Please reproduce the data in full, exactly as it stands.

Recorded data
----

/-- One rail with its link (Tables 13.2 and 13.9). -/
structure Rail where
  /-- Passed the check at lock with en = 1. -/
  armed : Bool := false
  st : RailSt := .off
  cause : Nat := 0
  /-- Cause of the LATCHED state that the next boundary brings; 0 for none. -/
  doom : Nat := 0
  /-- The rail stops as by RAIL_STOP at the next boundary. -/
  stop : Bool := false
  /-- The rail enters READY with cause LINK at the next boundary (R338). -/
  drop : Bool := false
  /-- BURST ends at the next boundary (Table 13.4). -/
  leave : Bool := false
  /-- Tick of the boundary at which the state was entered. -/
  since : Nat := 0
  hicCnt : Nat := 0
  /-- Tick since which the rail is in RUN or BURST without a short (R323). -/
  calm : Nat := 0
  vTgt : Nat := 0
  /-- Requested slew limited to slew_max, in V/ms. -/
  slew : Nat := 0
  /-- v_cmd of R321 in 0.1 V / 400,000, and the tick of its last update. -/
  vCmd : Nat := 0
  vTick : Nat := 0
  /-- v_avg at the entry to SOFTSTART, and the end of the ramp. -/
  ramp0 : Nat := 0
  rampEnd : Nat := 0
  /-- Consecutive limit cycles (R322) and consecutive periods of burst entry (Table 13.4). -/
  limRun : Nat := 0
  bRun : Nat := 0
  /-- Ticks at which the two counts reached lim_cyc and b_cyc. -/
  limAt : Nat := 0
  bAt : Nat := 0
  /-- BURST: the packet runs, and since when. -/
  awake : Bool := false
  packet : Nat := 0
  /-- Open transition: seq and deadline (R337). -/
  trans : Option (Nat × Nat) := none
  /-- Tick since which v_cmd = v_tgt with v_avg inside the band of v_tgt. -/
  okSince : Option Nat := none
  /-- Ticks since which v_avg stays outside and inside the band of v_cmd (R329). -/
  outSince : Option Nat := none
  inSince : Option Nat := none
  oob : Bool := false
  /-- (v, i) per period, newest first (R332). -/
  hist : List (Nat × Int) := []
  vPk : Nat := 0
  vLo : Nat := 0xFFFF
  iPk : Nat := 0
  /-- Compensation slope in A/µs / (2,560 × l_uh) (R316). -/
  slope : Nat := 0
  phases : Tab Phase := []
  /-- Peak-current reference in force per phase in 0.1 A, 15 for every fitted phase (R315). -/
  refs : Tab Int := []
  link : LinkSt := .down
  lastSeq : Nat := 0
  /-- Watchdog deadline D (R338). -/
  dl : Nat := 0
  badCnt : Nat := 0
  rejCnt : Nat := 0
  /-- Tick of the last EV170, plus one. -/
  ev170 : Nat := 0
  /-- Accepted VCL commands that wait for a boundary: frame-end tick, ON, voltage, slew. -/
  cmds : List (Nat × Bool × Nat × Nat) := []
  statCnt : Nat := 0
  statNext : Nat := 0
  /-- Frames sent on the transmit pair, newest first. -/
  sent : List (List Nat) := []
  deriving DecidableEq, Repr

----

■ Your response:
/-- One rail with its link (Tables 13.2 and 13.9). -/
structure Rail where
  /-- Passed the check at lock with en = 1. -/
  armed : Bool := false
  st : RailSt := .off
  cause : Nat := 0
  /-- Cause of the LATCHED state that the next boundary brings; 0 for none. -/
  doom : Nat := 0
  /-- The rail stops as by RAIL_STOP at the next boundary. -/
  stop : Bool := false
  /-- The rail enters READY with cause LINK at the next boundary (R338). -/
  drop : Bool := false
  /-- BURST ends at the next boundary (Table 13.4). -/
  leave : Bool := false
  /-- Tick of the boundary at which the state was entered. -/
  since : Nat := 0
  hicCnt : Nat := 0
  /-- Tick since which the rail is in RUN or BURST without a short (R323). -/
  calm : Nat := 0
  vTgt : Nat := 0
  /-- Requested slew limited to slew_max, in V/ms. -/
  slew : Nat := 0
  /-- v_cmd of R321 in 0.1 V / 400,000, and the tick of its last update. -/
  vCmd : Nat := 0
  vTick : Nat := 0
  /-- v_avg at the entry to SOFTSTART, and the end of the ramp. -/
  ramp0 : Nat := 0
  rampEnd : Nat := 0
  /-- Consecutive limit cycles (R322) and consecutive periods of burst entry (Table 13.4). -/
  limRun : Nat := 0
  bRun : Nat := 0
  /-- Ticks at which the two counts reached lim_cyc and b_cyc. -/
  limAt : Nat := 0
  bAt : Nat := 0
  /-- BURST: the packet runs, and since when. -/
  awake : Bool := false
  packet : Nat := 0
  /-- Open transition: seq and deadline (R337). -/
  trans : Option (Nat × Nat) := none
  /-- Tick since which v_cmd = v_tgt with v_avg inside the band of v_tgt. -/
  okSince : Option Nat := none
  /-- Ticks since which v_avg stays outside and inside the band of v_cmd (R329). -/
  outSince : Option Nat := none
  inSince : Option Nat := none
  oob : Bool := false
  /-- (v, i) per period, newest first (R332). -/
  hist : List (Nat × Int) := []
  vPk : Nat := 0
  vLo : Nat := 0xFFFF
  iPk : Nat := 0
  /-- Compensation slope in A/µs / (2,560 × l_uh) (R316). -/
  slope : Nat := 0
  phases : Tab Phase := []
  /-- Peak-current reference in force per phase in 0.1 A, 15 for every fitted phase (R315). -/
  refs : Tab Int := []
  link : LinkSt := .down
  lastSeq : Nat := 0
  /-- Watchdog deadline D (R338). -/
  dl : Nat := 0
  badCnt : Nat := 0
  rejCnt : Nat := 0
  /-- Tick of the last EV170, plus one. -/
  ev170 : Nat := 0
  /-- Accepted VCL commands that wait for a boundary: frame-end tick, ON, voltage, slew. -/
  cmds : List (Nat × Bool × Nat × Nat) := []
  statCnt : Nat := 0
  statNext : Nat := 0
  /-- Frames sent on the transmit pair, newest first. -/
  sent : List (List Nat) := []
  deriving DecidableEq, Repr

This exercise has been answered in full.